Top of LISTED RECORDS
-- ==== Sys2Proof/Laws/PerInstr.lean ====
section
/-! SUPPORT. The family WordRoundTrip: for each instruction, a packet that holds its encoding decodes to it (03 R74 to R95). -/

set_option Elab.async false
set_option linter.unusedSimpArgs false

/-- A well-formed instruction word comes back from its encoding: the packet that holds it in slot 0 has it as its one word, and
the packet of NOP has none (03 R30).  Steps that are no instruction words have no encoding. -/
def Sys2Proof.Laws.WordRoundTrip.Statement (i : Sys2Proof.Instr) : Prop :=
  i.wf = true → ∀ p, Sys2Proof.encode i = some p →
    p.words = .ok (if i = .nop then [] else [{ slot := 0, i := i, chain := false }])

open Sys2Proof Sys2Proof.Laws

/-- The statement of an instruction without an encoding. -/
theorem Sys2Proof.Laws.WordRoundTrip.none_of {i : Instr} (h : encode i = none) : Statement i := by
  intro _ p hp; rw [h] at hp; cases hp

/-- The statement of an instruction of one word, from what its word decodes to. -/
theorem Sys2Proof.Laws.WordRoundTrip.of_raw {i : Instr} {w : Nat}
    (he : encode i = some { w0 := w, w1 := 0, w2 := 0, w3 := 0 }) (hn : i ≠ .nop) (h : decodeRaw w = .ok i)
    (hl : w < 2 ^ 30) : Statement i := by
  intro hwf p hp
  rw [he] at hp; cases hp
  simpa [hn] using words_of_raw h hwf hn hl

/-- The load size of a word size. -/
def Sys2Proof.Laws.ldOf : WSize → LdSize
  | .b32 => .b32
  | .b64 => .b64
  | .b128 => .b128

/-- LD of 32 to 128 bits (06 R165). -/
theorem Sys2Proof.Laws.decodeRaw_ld (z : WSize) (hint : Hint) (d : VReg) (o : Src) (ba : AReg) :
    decodeRaw (encM 64 d.val o.code ba.val hint.code z.sz) = .ok (.ld (ldOf z) hint d o ba) := by
  have hf := encM_fields (show 64 < 128 by decide) (show d.val < 128 by omega) (src_lt o) (show ba.val < 16 by omega)
    (hint_lt hint) (wsize_lt z)
  have key : ∀ w, IsM w 64 d.val o.code ba.val hint.code z.sz → decodeRaw w = .ok (.ld (ldOf z) hint d o ba) := by
    intro w hf; unfold IsM at hf
    rw [show decodeRaw w = decodeMem 64 w by simp only [decodeRaw, hf]; rfl]
    unfold decodeMem
    simp only [hf, wsize_code, vregOf_val, src_code, num16_val, hint_code]
    cases z <;> rfl
  exact key _ hf

/-- LD of 8 and 16 bits (06 R165). -/
theorem Sys2Proof.Laws.decodeRaw_ldSub (hint : Hint) (d : VReg) (o : Src) (ba : AReg) :
    decodeRaw (encM 65 d.val o.code ba.val hint.code 0) = .ok (.ld .u8 hint d o ba) ∧
    decodeRaw (encM 65 d.val o.code ba.val hint.code 1) = .ok (.ld .s8 hint d o ba) ∧
    decodeRaw (encM 65 d.val o.code ba.val hint.code 2) = .ok (.ld .u16 hint d o ba) ∧
    decodeRaw (encM 65 d.val o.code ba.val hint.code 3) = .ok (.ld .s16 hint d o ba) := by
  have hf (z : Nat) (hz : z < 4) := encM_fields (show 65 < 128 by decide) (show d.val < 128 by omega) (src_lt o)
    (show ba.val < 16 by omega) (hint_lt hint) hz
  have key : ∀ z w, IsM w 65 d.val o.code ba.val hint.code z → decodeRaw w =
      match z with
      | 0 => .ok (.ld .u8 hint d o ba)
      | 1 => .ok (.ld .s8 hint d o ba)
      | 2 => .ok (.ld .u16 hint d o ba)
      | _ => .ok (.ld .s16 hint d o ba) := by
    intro z w hf; unfold IsM at hf
    rw [show decodeRaw w = decodeMem 65 w by simp only [decodeRaw, hf]; rfl]
    unfold decodeMem
    simp only [hf, vregOf_val, src_code, num16_val, hint_code]
    rfl
  exact ⟨key 0 _ (hf 0 (by decide)), key 1 _ (hf 1 (by decide)), key 2 _ (hf 2 (by decide)), key 3 _ (hf 3 (by decide))⟩


theorem Sys2Proof.Laws.WordRoundTrip.packetDecode (g : Nat) : Statement (.packetDecode g) := none_of rfl

theorem Sys2Proof.Laws.WordRoundTrip.resultWriteback (g : Nat) : Statement (.resultWriteback g) := none_of rfl

theorem Sys2Proof.Laws.WordRoundTrip.variableResultArrival (g : Nat) : Statement (.variableResultArrival g) := none_of rfl

theorem Sys2Proof.Laws.WordRoundTrip.switchParkEnd (g : Nat) : Statement (.switchParkEnd g) := none_of rfl

theorem Sys2Proof.Laws.WordRoundTrip.dataFault (g : Nat) (tag : Nat) (k : FaultKind) (lanes : DWord) : Statement (.dataFault g tag k lanes) := none_of rfl

theorem Sys2Proof.Laws.WordRoundTrip.gangResume (g : Nat) : Statement (.gangResume g) := none_of rfl

theorem Sys2Proof.Laws.WordRoundTrip.iadd (ty : IntTy) (d : VReg) (a : Src) (b : Src) : Statement (.iadd ty d a b) := by
  have hf := encR_fields (show 1 < 128 by decide) (show d.val < 128 by omega) (src_lt a) (src_lt b) (intTy_lt ty)
  have key : ∀ w, IsR w 1 d.val a.code b.code ty.t → decodeRaw w = .ok (.iadd ty d a b) := by
    intro w hf; unfold IsR at hf
    rw [show decodeRaw w = decodeInt 1 w by simp only [decodeRaw, hf]; rfl]
    unfold decodeInt
    simp only [hf, vregOf_val, src_code, num8_val, num4_val, cond_code, intTy_code, codeOr_some, imm16]; rfl
  exact of_raw rfl (by simp) (key _ hf) hf.2.2.2.2.2.2.2.2.2.2.2

theorem Sys2Proof.Laws.WordRoundTrip.isub (ty : IntTy) (d : VReg) (a : Src) (b : Src) : Statement (.isub ty d a b) := by
  have hf := encR_fields (show 2 < 128 by decide) (show d.val < 128 by omega) (src_lt a) (src_lt b) (intTy_lt ty)
  have key : ∀ w, IsR w 2 d.val a.code b.code ty.t → decodeRaw w = .ok (.isub ty d a b) := by
    intro w hf; unfold IsR at hf
    rw [show decodeRaw w = decodeInt 2 w by simp only [decodeRaw, hf]; rfl]
    unfold decodeInt
    simp only [hf, vregOf_val, src_code, num8_val, num4_val, cond_code, intTy_code, codeOr_some, imm16]; rfl
  exact of_raw rfl (by simp) (key _ hf) hf.2.2.2.2.2.2.2.2.2.2.2

theorem Sys2Proof.Laws.WordRoundTrip.imul (hi : Bool) (uns : Bool) (d : VReg) (a : Src) (b : Src) : Statement (.imul hi uns d a b) := by
  cases hi <;> cases uns
  · have hf := encR_fields (show 3 < 128 by decide) (show d.val < 128 by omega) (src_lt a) (src_lt b) (show 0 < 4 by decide)
    have key : ∀ w, IsR w 3 d.val a.code b.code 0 → decodeRaw w = .ok (.imul false false d a b) := by
      intro w hf; unfold IsR at hf
      rw [show decodeRaw w = decodeInt 3 w by simp only [decodeRaw, hf]; rfl]
      unfold decodeInt
      simp only [hf, vregOf_val, src_code, num8_val, num4_val, cond_code, intTy_code, codeOr_some, imm16]; rfl
    exact of_raw rfl (by simp) (key _ hf) hf.2.2.2.2.2.2.2.2.2.2.2
  · have hf := encR_fields (show 3 < 128 by decide) (show d.val < 128 by omega) (src_lt a) (src_lt b) (show 1 < 4 by decide)
    have key : ∀ w, IsR w 3 d.val a.code b.code 1 → decodeRaw w = .ok (.imul false true d a b) := by
      intro w hf; unfold IsR at hf
      rw [show decodeRaw w = decodeInt 3 w by simp only [decodeRaw, hf]; rfl]
      unfold decodeInt
      simp only [hf, vregOf_val, src_code, num8_val, num4_val, cond_code, intTy_code, codeOr_some, imm16]; rfl
    exact of_raw rfl (by simp) (key _ hf) hf.2.2.2.2.2.2.2.2.2.2.2
  · have hf := encR_fields (show 3 < 128 by decide) (show d.val < 128 by omega) (src_lt a) (src_lt b) (show 2 < 4 by decide)
    have key : ∀ w, IsR w 3 d.val a.code b.code 2 → decodeRaw w = .ok (.imul true false d a b) := by
      intro w hf; unfold IsR at hf
      rw [show decodeRaw w = decodeInt 3 w by simp only [decodeRaw, hf]; rfl]
      unfold decodeInt
      simp only [hf, vregOf_val, src_code, num8_val, num4_val, cond_code, intTy_code, codeOr_some, imm16]; rfl
    exact of_raw rfl (by simp) (key _ hf) hf.2.2.2.2.2.2.2.2.2.2.2
  · have hf := encR_fields (show 3 < 128 by decide) (show d.val < 128 by omega) (src_lt a) (src_lt b) (show 3 < 4 by decide)
    have key : ∀ w, IsR w 3 d.val a.code b.code 3 → decodeRaw w = .ok (.imul true true d a b) := by
      intro w hf; unfold IsR at hf
      rw [show decodeRaw w = decodeInt 3 w by simp only [decodeRaw, hf]; rfl]
      unfold decodeInt
      simp only [hf, vregOf_val, src_code, num8_val, num4_val, cond_code, intTy_code, codeOr_some, imm16]; rfl
    exact of_raw rfl (by simp) (key _ hf) hf.2.2.2.2.2.2.2.2.2.2.2

theorem Sys2Proof.Laws.WordRoundTrip.imad (uns : Bool) (d : VReg) (a : Src) (b : Src) : Statement (.imad uns d a b) := by
  cases uns
  · have hf := encR_fields (show 4 < 128 by decide) (show d.val < 128 by omega) (src_lt a) (src_lt b) (show 0 < 4 by decide)
    have key : ∀ w, IsR w 4 d.val a.code b.code 0 → decodeRaw w = .ok (.imad false d a b) := by
      intro w hf; unfold IsR at hf
      rw [show decodeRaw w = decodeInt 4 w by simp only [decodeRaw, hf]; rfl]
      unfold decodeInt
      simp only [hf, vregOf_val, src_code, num8_val, num4_val, cond_code, intTy_code, codeOr_some, imm16]; rfl
    exact of_raw rfl (by simp) (key _ hf) hf.2.2.2.2.2.2.2.2.2.2.2
  · have hf := encR_fields (show 4 < 128 by decide) (show d.val < 128 by omega) (src_lt a) (src_lt b) (show 1 < 4 by decide)
    have key : ∀ w, IsR w 4 d.val a.code b.code 1 → decodeRaw w = .ok (.imad true d a b) := by
      intro w hf; unfold IsR at hf
      rw [show decodeRaw w = decodeInt 4 w by simp only [decodeRaw, hf]; rfl]
      unfold decodeInt
      simp only [hf, vregOf_val, src_code, num8_val, num4_val, cond_code, intTy_code, codeOr_some, imm16]; rfl
    exact of_raw rfl (by simp) (key _ hf) hf.2.2.2.2.2.2.2.2.2.2.2

theorem Sys2Proof.Laws.WordRoundTrip.idiv (uns : Bool) (d : VReg) (a : Src) (b : Src) : Statement (.idiv uns d a b) := by
  cases uns
  · have hf := encR_fields (show 5 < 128 by decide) (show d.val < 128 by omega) (src_lt a) (src_lt b) (show 0 < 4 by decide)
    have key : ∀ w, IsR w 5 d.val a.code b.code 0 → decodeRaw w = .ok (.idiv false d a b) := by
      intro w hf; unfold IsR at hf
      rw [show decodeRaw w = decodeInt 5 w by simp only [decodeRaw, hf]; rfl]
      unfold decodeInt
      simp only [hf, vregOf_val, src_code, num8_val, num4_val, cond_code, intTy_code, codeOr_some, imm16]; rfl
    exact of_raw rfl (by simp) (key _ hf) hf.2.2.2.2.2.2.2.2.2.2.2
  · have hf := encR_fields (show 5 < 128 by decide) (show d.val < 128 by omega) (src_lt a) (src_lt b) (show 1 < 4 by decide)
    have key : ∀ w, IsR w 5 d.val a.code b.code 1 → decodeRaw w = .ok (.idiv true d a b) := by
      intro w hf; unfold IsR at hf
      rw [show decodeRaw w = decodeInt 5 w by simp only [decodeRaw, hf]; rfl]
      unfold decodeInt
      simp only [hf, vregOf_val, src_code, num8_val, num4_val, cond_code, intTy_code, codeOr_some, imm16]; rfl
    exact of_raw rfl (by simp) (key _ hf) hf.2.2.2.2.2.2.2.2.2.2.2

theorem Sys2Proof.Laws.WordRoundTrip.irem (uns : Bool) (d : VReg) (a : Src) (b : Src) : Statement (.irem uns d a b) := by
  cases uns
  · have hf := encR_fields (show 5 < 128 by decide) (show d.val < 128 by omega) (src_lt a) (src_lt b) (show 2 < 4 by decide)
    have key : ∀ w, IsR w 5 d.val a.code b.code 2 → decodeRaw w = .ok (.irem false d a b) := by
      intro w hf; unfold IsR at hf
      rw [show decodeRaw w = decodeInt 5 w by simp only [decodeRaw, hf]; rfl]
      unfold decodeInt
      simp only [hf, vregOf_val, src_code, num8_val, num4_val, cond_code, intTy_code, codeOr_some, imm16]; rfl
    exact of_raw rfl (by simp) (key _ hf) hf.2.2.2.2.2.2.2.2.2.2.2
  · have hf := encR_fields (show 5 < 128 by decide) (show d.val < 128 by omega) (src_lt a) (src_lt b) (show 3 < 4 by decide)
    have key : ∀ w, IsR w 5 d.val a.code b.code 3 → decodeRaw w = .ok (.irem true d a b) := by
      intro w hf; unfold IsR at hf
      rw [show decodeRaw w = decodeInt 5 w by simp only [decodeRaw, hf]; rfl]
      unfold decodeInt
      simp only [hf, vregOf_val, src_code, num8_val, num4_val, cond_code, intTy_code, codeOr_some, imm16]; rfl
    exact of_raw rfl (by simp) (key _ hf) hf.2.2.2.2.2.2.2.2.2.2.2

theorem Sys2Proof.Laws.WordRoundTrip.movi (d : VReg) (imm : BitVec 16) : Statement (.movi d imm) := by
  have hf := encI_fields (show 6 < 128 by decide) (show d.val < 128 by omega) (show imm.toNat < 65536 by omega)
  have key : ∀ w, IsI w 6 d.val imm.toNat → decodeRaw w = .ok (.movi d imm) := by
    intro w hf; unfold IsI at hf
    rw [show decodeRaw w = decodeInt 6 w by simp only [decodeRaw, hf]; rfl]
    unfold decodeInt
    simp only [hf, vregOf_val, src_code, num8_val, num4_val, cond_code, intTy_code, codeOr_some, imm16]; rfl
  exact of_raw rfl (by simp) (key _ hf) hf.2.2.2

theorem Sys2Proof.Laws.WordRoundTrip.imin (uns : Bool) (d : VReg) (a : Src) (b : Src) : Statement (.imin uns d a b) := by
  cases uns
  · have hf := encR_fields (show 7 < 128 by decide) (show d.val < 128 by omega) (src_lt a) (src_lt b) (show 0 < 4 by decide)
    have key : ∀ w, IsR w 7 d.val a.code b.code 0 → decodeRaw w = .ok (.imin false d a b) := by
      intro w hf; unfold IsR at hf
      rw [show decodeRaw w = decodeInt 7 w by simp only [decodeRaw, hf]; rfl]
      unfold decodeInt
      simp only [hf, vregOf_val, src_code, num8_val, num4_val, cond_code, intTy_code, codeOr_some, imm16]; rfl
    exact of_raw rfl (by simp) (key _ hf) hf.2.2.2.2.2.2.2.2.2.2.2
  · have hf := encR_fields (show 7 < 128 by decide) (show d.val < 128 by omega) (src_lt a) (src_lt b) (show 1 < 4 by decide)
    have key : ∀ w, IsR w 7 d.val a.code b.code 1 → decodeRaw w = .ok (.imin true d a b) := by
      intro w hf; unfold IsR at hf
      rw [show decodeRaw w = decodeInt 7 w by simp only [decodeRaw, hf]; rfl]
      unfold decodeInt
      simp only [hf, vregOf_val, src_code, num8_val, num4_val, cond_code, intTy_code, codeOr_some, imm16]; rfl
    exact of_raw rfl (by simp) (key _ hf) hf.2.2.2.2.2.2.2.2.2.2.2

theorem Sys2Proof.Laws.WordRoundTrip.imax (uns : Bool) (d : VReg) (a : Src) (b : Src) : Statement (.imax uns d a b) := by
  cases uns
  · have hf := encR_fields (show 7 < 128 by decide) (show d.val < 128 by omega) (src_lt a) (src_lt b) (show 2 < 4 by decide)
    have key : ∀ w, IsR w 7 d.val a.code b.code 2 → decodeRaw w = .ok (.imax false d a b) := by
      intro w hf; unfold IsR at hf
      rw [show decodeRaw w = decodeInt 7 w by simp only [decodeRaw, hf]; rfl]
      unfold decodeInt
      simp only [hf, vregOf_val, src_code, num8_val, num4_val, cond_code, intTy_code, codeOr_some, imm16]; rfl
    exact of_raw rfl (by simp) (key _ hf) hf.2.2.2.2.2.2.2.2.2.2.2
  · have hf := encR_fields (show 7 < 128 by decide) (show d.val < 128 by omega) (src_lt a) (src_lt b) (show 3 < 4 by decide)
    have key : ∀ w, IsR w 7 d.val a.code b.code 3 → decodeRaw w = .ok (.imax true d a b) := by
      intro w hf; unfold IsR at hf
      rw [show decodeRaw w = decodeInt 7 w by simp only [decodeRaw, hf]; rfl]
      unfold decodeInt
      simp only [hf, vregOf_val, src_code, num8_val, num4_val, cond_code, intTy_code, codeOr_some, imm16]; rfl
    exact of_raw rfl (by simp) (key _ hf) hf.2.2.2.2.2.2.2.2.2.2.2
Bottom of LISTED RECORDS
* WHAT THIS TASK INVOLVES *
Repeat exactly the lines of the listing from its first line through the line that holds "128 bits (06 R165). -/". Nothing else should appear.

* ANSWER AREA *
-- ==== Sys2Proof/Laws/PerInstr.lean ====
section
/-! SUPPORT. The family WordRoundTrip: for each instruction, a packet that holds its encoding decodes to it (03 R74 to R95). -/

set_option Elab.async false
set_option linter.unusedSimpArgs false

/-- A well-formed instruction word comes back from its encoding: the packet that holds it in slot 0 has it as its one word, and
the packet of NOP has none (03 R30).  Steps that are no instruction words have no encoding. -/
def Sys2Proof.Laws.WordRoundTrip.Statement (i : Sys2Proof.Instr) : Prop :=
  i.wf = true → ∀ p, Sys2Proof.encode i = some p →
    p.words = .ok (if i = .nop then [] else [{ slot := 0, i := i, chain := false }])

open Sys2Proof Sys2Proof.Laws

/-- The statement of an instruction without an encoding. -/
theorem Sys2Proof.Laws.WordRoundTrip.none_of {i : Instr} (h : encode i = none) : Statement i := by
  intro _ p hp; rw [h] at hp; cases hp

/-- The statement of an instruction of one word, from what its word decodes to. -/
theorem Sys2Proof.Laws.WordRoundTrip.of_raw {i : Instr} {w : Nat}
    (he : encode i = some { w0 := w, w1 := 0, w2 := 0, w3 := 0 }) (hn : i ≠ .nop) (h : decodeRaw w = .ok i)
    (hl : w < 2 ^ 30) : Statement i := by
  intro hwf p hp
  rw [he] at hp; cases hp
  simpa [hn] using words_of_raw h hwf hn hl

/-- The load size of a word size. -/
def Sys2Proof.Laws.ldOf : WSize → LdSize
  | .b32 => .b32
  | .b64 => .b64
  | .b128 => .b128

/-- LD of 32 to 128 bits (06 R165). -/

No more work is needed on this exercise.